A Nurses Review: Medtronic 670G Insulin Pump

Medtronic 670G

Medtronic’s 670 G  hybrid closed loop system is the smartest insulin pump to hit the market, and people living with type 1 diabetes, including my daughter and I, have been gobbling them up.

As we embark into our second week on this new system, the majority of the time I’m all in, thinking: “This is amazing, I haven’t drank juice in days,” “I need to eat something – just to eat, not because I need to balance my diabetes,” “It’s so nice not to have T1D awaken me from sleep,” or “I feel less worried about my daughter.”

All remarkable thoughts.

A minority of the time, I’m thinking: “Why is this pump buzzing at me again?” “This algorithm isn’t really getting me into the 120 range,” “This sensor is frustrating – my Dexcom was so simplistic to use compared to this finicky Guardian 3 sensor,” “I wish I could calibrate anytime; there’s so much button pushing and user demand.”

It’s not all peaches and cream – it’s a work in progress.

Patience, I tell myself. It will get to know me better. Most people report that it takes a month to love the Medtronic 670G. Truth be told: I’m one week in, and I do love it 90% of the time – as does my 15 year old.

Getting Started on the 670G

We personally utilized the “Pathway Program” Medtronic offered through the end of April, 2017, placing us in a virtual line for the Medtronic 670G upgrade. We were fortunate enough to have purchased our pumps less than a year prior, so our out of pocket was expensive, but not unthinkable.

Word has it that 50,000 customers have ordered the Medtronic 670G pump, but customers have faced hurdles along the way with the age of their current pumps and/or lack of insurance coverage for a new pump. Owning a pump that isn’t out of warranty means we’re at the mercy of insurance companies, waiting, or paying out-of-pocket for upgrades that aren’t submittable to the insurance company.

Tweets and Facebook posts have highlighted similar patient plights with this process. Patients in the Pathway Program forced to upgrade to the 630G for the months prior to the 670G roll-out, the spring availability actually meant “we’ll start shipping in mid-July,” sensors not shipping, and/or issues with prompt training dates.
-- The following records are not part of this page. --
-- ==== Sys2Proof/Tests/Slice0.lean ====
section
/-! SUPPORT. Tests: ill-formed commands are refused by WellFormed, worked examples of the spec, and for each obligation
states that meet its hypotheses. -/

open Sys2Proof Sys2Proof.Machine

set_option Elab.async false

namespace Sys2Proof.Tests

/-! ## Helpers -/

/-- The reset state with some fields set. -/
def mkState (l : List (Field × Nat)) : State := l.foldl (fun s p => s.put p.1 p.2) State.reset

/-- The same in READY, with full rights for window 0 and a leader. -/
def op (l : List (Field × Nat)) : State :=
  mkState ([(DEV_MODE.MODE, 4), (MGT_WIN.PRIV 0, 3), (SUP_STAT.LEADER, 0)] ++ l)

/-- Channel 1 receives header h under a profile of a custom mode. -/
def onLine (h : Header) (s : State) : State :=
  s.onChan 1 (fun c => { c with
    prof := [some ⟨1, 13000, 2, 200, 1, 160, 400, 0, false, 2, 5, 5, 0, [], [], []⟩],
    rx := { c.rx with bits := (byteBits (frameSent false (headerBytes false h
      (torBytes false 0 ⟨true, false, false, 1, 2, 3, 4⟩)))).map (fun b => (b, false)) } })

/-- The smallest casting image: a header and one empty section, with the flags of Table 18.2. -/
def testImage (flags : Nat) : List Byte :=
  let body : List Byte := [0x4A, 0x4B, 0x43, 0x53, 0x01, 0x00, 0x4B, 0x4A, 0x80, 0x32, 0x00, 0x00, 0x54, 0x00, 0x00,
    0x00] ++
    [BitVec.ofNat 8 flags, 0x00, 0x01, 0x00] ++ List.replicate 44 0x00 ++
    [0x01, 0x00, 0x00, 0x00, 0x50, 0x00, 0x00, 0x00] ++ List.replicate 8 0x00
  body ++ leBytes 4 (imgCrc (body ++ [0, 0, 0, 0]) 0 80)

/-- States that meet the hypotheses of StepRunsFront, clause by clause. -/
theorem test_met_StepRunsFront :
    (({ State.reset with pending := [.pcieHotReset, .vkeepAbsent] } : State).pending = .pcieHotReset :: [.vkeepAbsent]) := by
  decide +kernel

/-- States that meet the hypotheses of EmptyQueueTicks, clause by clause. -/
theorem test_met_EmptyQueueTicks :
    (State.reset.pending = []) ∧
    (State.reset.cst ≠ Cst.apply) ∧
    (State.reset.rd KEYC.SUB + 1 < 1000000000) ∧
    ((mkState [(KEYC.SUB, 999999999)]).rd KEYC.SUB + 1 = 1000000000) := by
  refine ⟨?_, ?_, ?_, ?_⟩ <;> decide +kernel

/-- States that meet the hypotheses of LedgersBalanceAlways, clause by clause. -/
theorem test_met_LedgersBalanceAlways :
    (State.reset.pending = []) ∧
    (({ State.reset with pending := [.pcieHotReset] } : State).pending ≠ []) := by
  refine ⟨?_, ?_⟩ <;> decide +kernel

/-- States that meet the hypotheses of FramesReadBack, clause by clause. -/
theorem test_met_FramesReadBack :
    (∃ h ∈ [({ fasErr := 3, hcs := false, fn := 4095, resize := true, mfn := 65535, mode := 255, sr := 4294967295, bip
      := 0xFF00, rei := 255, bdi := true } : Header)], h.fn < 4096 ∧ h.mfn < 2 ^ 16 ∧ h.mode < 256 ∧ h.sr < 2 ^ 32 ∧
      h.bip < 2 ^ 16 ∧ h.bip % 256 = 0 ∧ h.rei < 256) ∧
    ((frameBody [some 5, none, some 2] [(2, [9, 8]), (5, [7])]).isSome = true) := by
  refine ⟨?_, ?_⟩ <;> decide +kernel

/-- States that meet the hypotheses of TokenTransfersCounted, clause by clause. -/
theorem test_met_TokenTransfersCounted :
    (∃ s ∈ [op [(TRB_TRIB.STATE 1 0, 1), (TRB_TRIB.EN 1 0, 1), (TRB_TRIB.CLIENT 1 0, 0), (TRB_TRIB.CARRY 1 0, 1),
      (HST_CLI.IN 1 0, 1), (HST_CLI.EN 1 0, 1)]],
      s.answers = true ∧ s.entryOf (1 : Fin 4) (0 : Fin 256) = some (0 : Nat) ∧ s.creditedUp (1 : Fin 4) (0 : Fin 256)
        = true ∧ s.withinLine (1 : Fin 4) (s.flow.get (1 : Fin 4)).txRes = true) ∧
    (∃ s ∈ [op [(TRB_TRIB.STATE 1 0, 1), (TRB_TRIB.EN 1 0, 1), (TRB_TRIB.CLIENT 1 0, 0), (TRB_TRIB.CARRY 1 0, 1),
      (HST_CLI.IN 1 0, 1), (HST_CLI.EN 1 0, 1)]],
      s.answers = true ∧ s.entryOf (1 : Fin 4) (0 : Fin 256) = some (0 : Nat) ∧ s.creditedUp (1 : Fin 4) (0 : Fin 256)
        = true) ∧
    (∃ s ∈ [{ op [(TRB_TRIB.STATE 1 0, 1), (TRB_TRIB.EN 1 0, 1), (TRB_TRIB.COUNT 1 0, 100), (TRB_TRIB.CLIENT 1 0, 0), (TRB_TRIB.CARRY 1 0, 1), (HST_CLI.IN 1 0, 1), (HST_CLI.EN 1 0, 1)] with flow := ⟨Flow.empty, { Flow.empty with tok := [⟨.txStaged, 0, false, false, 7⟩], crd := [(0, 2)] }, Flow.empty, Flow.empty⟩ }], ∃ k ∈ [(⟨.txStaged, 0, false, false, 7⟩ : Token)],
      s.answers = true ∧ ((s.flow.get (1 : Fin 4)).tok.find? (fun x => x.stage = .txStaged && x.trib = (0 : Fin
        1024).val) = some k) ∧ k.poison = false ∧ s.entryOf (1 : Fin 4) (s.rd (TRB_TRIB.CLIENT (1 : Fin 4) (0 : Fin
        1024))) = some (0 : Fin 1024).val ∧ s.creditedUp (1 : Fin 4) (s.rd (TRB_TRIB.CLIENT (1 : Fin 4) (0 : Fin
        1024))) = true ∧ (s.flow.get (1 : Fin 4)).outstanding (s.rd (TRB_TRIB.CLIENT (1 : Fin 4) (0 : Fin 1024))) ≠ 0
        ∧ s.sealStopped (1 : Fin 4) (0 : Fin 1024) = false ∧ s.room (1 : Fin 4) (0 : Fin 1024) ≠ 0) ∧
    (∃ s ∈ [{ op [(TRB_TRIB.STATE 1 0, 1), (TRBC.LEFT 1 0, 640)] with flow := ⟨Flow.empty, { Flow.empty with tok := [⟨.txTrb, 0, false, false, 7⟩] }, Flow.empty, Flow.empty⟩ }], ∃ k ∈ [(⟨.txTrb, 0, false, false, 7⟩ : Token)],
      s.answers = true ∧ ((s.flow.get (1 : Fin 4)).tok.find? (fun x => x.stage = .txTrb && x.trib = (0 : Fin
        1024).val) = some k) ∧ k.poison = false ∧ s.rd (TRB_TRIB.STATE (1 : Fin 4) (0 : Fin 1024)) ≠ Trib.suspended ∧
        s.sealStopped (1 : Fin 4) (0 : Fin 1024) = false ∧ s.mapperOpen (1 : Fin 4) (0 : Fin 1024) = true) ∧
    (∃ s ∈ [op [(TRB_TRIB.CARRY 1 0, 1), (TRBC.LEFT 1 0, 3)]],
      s.answers = true ∧ s.on (TRB_TRIB.CARRY (1 : Fin 4) (0 : Fin 1024)) = true ∧ 0 < s.rdS (TRBC.LEFT (1 : Fin 4) (0
        : Fin 1024)) ∧ s.held (1 : Fin 4) (0 : Fin 1024) .txTrb = 0 ∧ s.held (1 : Fin 4) (0 : Fin 1024) .txSec = 0) ∧
    (∃ s ∈ [{ op [] with flow := ⟨Flow.empty, { Flow.empty with tok := [⟨.txSec, 0, false, false, 7⟩] }, Flow.empty, Flow.empty⟩ }], ∃ k ∈ [(⟨.txSec, 0, false, false, 7⟩ : Token)],
      s.answers = true ∧ ((s.flow.get (1 : Fin 4)).tok.find? (fun x => x.stage = .txSec && x.trib = (0 : Fin
        1024).val) = some k) ∧ k.poison = false ∧ (s.on (TRB_TRIB.ENC (1 : Fin 4) (0 : Fin 1024)) = true → ((s.chan (1
        : Fin 4)).tx.sealOf (0 : Fin 1024)).bad = false)) ∧
    (∃ s ∈ [(({ op [(LFR_STAT.MF_LOCK 1, 1), (TRB_TRIB.EN 1 0, 1), (TRB_TRIB.COUNT 1 0, 1), (TRB_TRIB.STATE 1 0, 1)] with pending := [] }).onChan 1 (fun c => { c with recs := [(0, ⟨true, false, false, 0, 0, 1, 0⟩)], rx := { LineRx.none with got := [(0, List.replicate 64 (3, false))] } }))], ∃ r ∈ [(⟨true, false, false, 0, 0, 1, 0⟩ : TorRec)], ∃ l ∈ [(List.replicate 64 (3, false) : List (Byte × Bool))], ∃ y ∈ [({ LineRx.none with got := [(0, [])] } : LineRx)],
      s.answers = true ∧ s.on (LFR_STAT.MF_LOCK (1 : Fin 4)) = true ∧ s.interop (1 : Fin 4) = false ∧ s.extracts (1 :
        Fin 4) (0 : Fin 1024) = some r ∧ (s.chan (1 : Fin 4)).rx.nextToken (0 : Fin 1024) (s.rd (LFR_MFN_RX.MFN (1 :
        Fin 4))) r = some (l, y) ∧ (s.rxFate (1 : Fin 4) (0 : Fin 1024) r).1 = .deliver ∧ s.withinLine (1 : Fin 4)
        (s.flow.get (1 : Fin 4)).rxRes = true) ∧
    (∃ s ∈ [{ op [(TRB_TRIB.STATE 1 0, 1), (TRB_TRIB.COUNT 1 0, 100)] with flow := ⟨Flow.empty, { Flow.empty with tok := [⟨.rxSec, 0, false, false, 7⟩] }, Flow.empty, Flow.empty⟩ }], ∃ k ∈ [(⟨.rxSec, 0, false, false, 7⟩ : Token)],
      s.answers = true ∧ s.on (TRB_TRIB.ENC (1 : Fin 4) (0 : Fin 1024)) = false ∧ ((s.chan (1 : Fin 4)).rx.openingOf
        (0 : Fin 1024)).due = [] ∧ ((s.flow.get (1 : Fin 4)).tok.find? (fun x => x.stage = .rxSec && x.trib = (0 : Fin
        1024).val) = some k) ∧ k.poison = false ∧ s.rd (TRB_TRIB.STATE (1 : Fin 4) (0 : Fin 1024)) = Trib.active ∧ 64
        * s.held (1 : Fin 4) (0 : Fin 1024) .rxTrb + 64 ≤ s.bCap (1 : Fin 4) (0 : Fin 1024)) ∧
    (∃ s ∈ [((op []).onTx 1 (fun x => { x with bits4 := List.replicate 513 true, seq4 := 1023 }))],
      s.answers = true ∧ 512 ≤ (s.chan (1 : Fin 4)).tx.bits4.length) ∧
    (∃ s ∈ [((op []).onTx 1 (fun x => { x with bits5 := List.replicate 512 true, seq5 := 3 }))],
      s.answers = true ∧ 512 ≤ (s.chan (1 : Fin 4)).tx.bits5.length ∧ (s.chan (1 : Fin 4)).tx.geos5 = []) ∧
    (∃ s ∈ [((op []).onRx 1 (fun x => { x with bits12 := List.replicate 512 (true, false), seq12 := 3 }))],
      s.answers = true ∧ 512 ≤ (s.chan (1 : Fin 4)).rx.bits12.length) := by
  refine ⟨?_, ?_, ?_, ?_, ?_, ?_, ?_, ?_, ?_, ?_, ?_⟩ <;> decide +kernel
Try staring at the Medtronic 670G package for more than a few days [especially when you've already run out of CGM supplies for your Dexcom]. CGM supplies, by the way, can be a cog in the wheel if you order 3-month supplies. Insurance companies won’t let you overlap supply orders, even if you switch to a new system.

Diabetes can be as simplistic as we like or high-tech and high-dollar. We’re always left to break it all down, analyzing the details, deciding what to try on, what might fit us best, and what we can shoulder financially. Mid-process we’re left to hope and wonder: “Will this tech be worth its weight in gold?”
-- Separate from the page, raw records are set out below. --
-- ==== Sys2Proof/Word.lean ====
section
/-! DEFINITION. The sizes of the MIK engine as types (00_scope.md R4): an 8-bit value, a 16-bit
instruction word, and a 4-bit register index. -/

namespace Sys2Proof

/-- An 8-bit value, 0 to 255: the contents of a register, of a data-memory cell, of `pc`, and the
immediate (R4, R10, R13, R16, R52). -/
abbrev Byte := BitVec 8

/-- A 16-bit instruction word: the contents of an instruction-memory cell (R4, R17, R50). -/
abbrev Word := BitVec 16

/-- The value of an operand field a, b or c, used as a register index 0 to 15 (R51, R53). Adding 1
to it wraps from 15 to 0, as `a1 = (a + 1) mod 16` does. -/
abbrev RegIx := Fin 16

end Sys2Proof
end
Diabetes is an expensive disease, one that is both financially and mentally draining, fraught with high deductibles, expensive supplies and a lifetime of worry.
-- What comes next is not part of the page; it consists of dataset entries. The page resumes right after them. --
-- ==== Sys2Proof/Decode.lean ====
section
/-! DEFINITION. Decoding a 16-bit instruction word (30_encoding.md) and encoding an instruction.
Decode is total: every one of the 65536 words selects exactly one operation (R54, R61), so no word
is refused. What is refused, by `decodeTableWord`, is a number that is no 16-bit word. -/

namespace Sys2Proof

/-! ### Fields (R51, R52) -/

/-- The opcode, `w[15:12]`. -/
def fieldOpcode (w : Word) : BitVec 4 := w.extractLsb' 12 4

/-- The index field a, `w[11:8]`. -/
def fieldA (w : Word) : RegIx := (w.extractLsb' 8 4).toFin

/-- The index field b, `w[7:4]`. -/
def fieldB (w : Word) : RegIx := (w.extractLsb' 4 4).toFin

/-- The index field c, `w[3:0]`. -/
def fieldC (w : Word) : RegIx := (w.extractLsb' 0 4).toFin

/-- The immediate `imm = b*16 + c = w[7:0]` (R52). -/
def fieldImm (w : Word) : Byte := w.extractLsb' 0 8

/-! ### Selection of the operation (R54 to R60) -/

/-- Opcode 0 (R55): DIV, PUSH or HALT, in the rule's decision order. -/
def selectOpcode0 (a b c : RegIx) : Instr :=
  if b ≠ c then .div a b c else if a ≠ b then .push a b else .halt a

/-- Opcode 1 (R56): RET, POP or RECALL, in the rule's decision order. -/
def selectOpcode1 (a b c : RegIx) : Instr :=
  if a = b then .ret a c else if a = c then .pop a b else .recallBump a b c

/-- Opcode 15 (R60): the system call with the selector `imm`. -/
def selectSystemCall (a : RegIx) (imm : Byte) : Instr :=
  match imm.toNat with
  | 0 => .sys0 a
  | 1 => .sys1 a
  | 2 => .sys2 a
  | 3 => .sys3 a
  | 4 => .sys4 a
  | 5 => .sys5 a
  | _ => .sysN a imm

/-- The operation selected by an opcode and the fields (R54 to R60). -/
def select (opcode : BitVec 4) (a b c : RegIx) (imm : Byte) : Instr :=
  match opcode.toNat with
  | 0 => selectOpcode0 a b c
  | 1 => selectOpcode1 a b c
  | 2 => if b ≠ c then .clt a b c else .shl a b
  | 3 => if b ≠ c then .sub a b c else .shr a b
  | 4 => if b ≤ c then .ldx a b c else .add a b c
  | 5 => if b ≤ c then .stx a b c else .or a b c
  | 6 => if b ≤ c then .mul a b c else .and a b c
  | 7 => if b ≤ c then .callx a b c else .xor a b c
  | 8 => .jz a imm
  | 9 => .jnz a imm
  | 10 => .calls a imm
  | 11 => .call a imm
  | 12 => .ldr a imm
  | 13 => .str a imm
  | 14 => .ldc a imm
  | _ => selectSystemCall a imm

/-- The instruction a word stands for (R54): total, and a function of the word alone. -/
def decode (w : Word) : Instr :=
  select (fieldOpcode w) (fieldA w) (fieldB w) (fieldC w) (fieldImm w)

/-- The instruction read from an instruction's bits numbered as spec/opcode_table.json numbers them
(bit 0 the least significant). A word is one cell (R31, R50), so there is no byte order; a number
that does not fit 16 bits is no instruction. -/
def decodeTableWord (nbits w : Nat) : Option Instr :=
  if nbits ≤ 16 ∧ w < 2 ^ 16 then some (decode (BitVec.ofNat 16 w)) else none

/-! ### Encoding -/

/-- A word of format ABC, `w = opcode*4096 + a*256 + b*16 + c` (R51). -/
def wordABC (opcode : Nat) (a b c : RegIx) : Word :=
  BitVec.ofNat 16 (opcode * 4096 + a.val * 256 + b.val * 16 + c.val)

/-- A word of format AI, with `imm` in the low eight bits (R51, R52). -/
def wordAI (opcode : Nat) (a : RegIx) (imm : Byte) : Word :=
  BitVec.ofNat 16 (opcode * 4096 + a.val * 256 + imm.toNat)

/-- The word of an instruction (the "word" column of the table of R62). -/
def encode : Instr → Word
  | .div a b c => wordABC 0 a b c
  | .push a b => wordABC 0 a b b
  | .halt a => wordABC 0 a a a
  | .recallBump a b c => wordABC 1 a b c
  | .pop a b => wordABC 1 a b a
  | .ret a c => wordABC 1 a a c
  | .clt a b c => wordABC 2 a b c
  | .shl a b => wordABC 2 a b b
  | .sub a b c => wordABC 3 a b c
  | .shr a b => wordABC 3 a b b
  | .ldx a b c => wordABC 4 a b c
  | .add a b c => wordABC 4 a b c
  | .stx a b c => wordABC 5 a b c
  | .or a b c => wordABC 5 a b c
  | .mul a b c => wordABC 6 a b c
  | .and a b c => wordABC 6 a b c
  | .callx a b c => wordABC 7 a b c
  | .xor a b c => wordABC 7 a b c
  | .jz a imm => wordAI 8 a imm
  | .jnz a imm => wordAI 9 a imm
  | .calls a imm => wordAI 10 a imm
  | .call a imm => wordAI 11 a imm
  | .ldr a imm => wordAI 12 a imm
  | .str a imm => wordAI 13 a imm
  | .ldc a imm => wordAI 14 a imm
  | .sys0 a => wordAI 15 a 0
  | .sys1 a => wordAI 15 a 1
  | .sys2 a => wordAI 15 a 2
  | .sys3 a => wordAI 15 a 3
  | .sys4 a => wordAI 15 a 4
  | .sys5 a => wordAI 15 a 5
  | .sysN a imm => wordAI 15 a imm

end Sys2Proof
end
I get the cost of healthcare as a nurse and as a patient. We have type 1 diabetes, times two, in our house.

expense, type 1 diabetes, medications

For once, our timing was pretty impeccable with the 670G pump roll-out. We were lucky enough to get trained, and connected, in mid-July.

I try my very best to practice gratitude, not losing sight of what was available when I was diagnosed in 1984: Regular and NPH insulin, syringes, urine strips – and no glucometers. With the ingenuity of the medical and diabetes community at large, DIY closed looping systems, data sharing apps, continuous glucose monitoring, and now – a closed loop pump, we have a lot at our disposal to choose from.

The Guardian 3 Sensor

As a parent, I’m mentally done with witnessing and intervening to this alert:

dexcom, blood sugar, continuous glucose monitoring

We have been super fond of our continuous glucose monitoring products Dexcom has offered over the past handful of years. I’m quite honestly going through “Dexcom withdrawl” right now – even being on the 670G.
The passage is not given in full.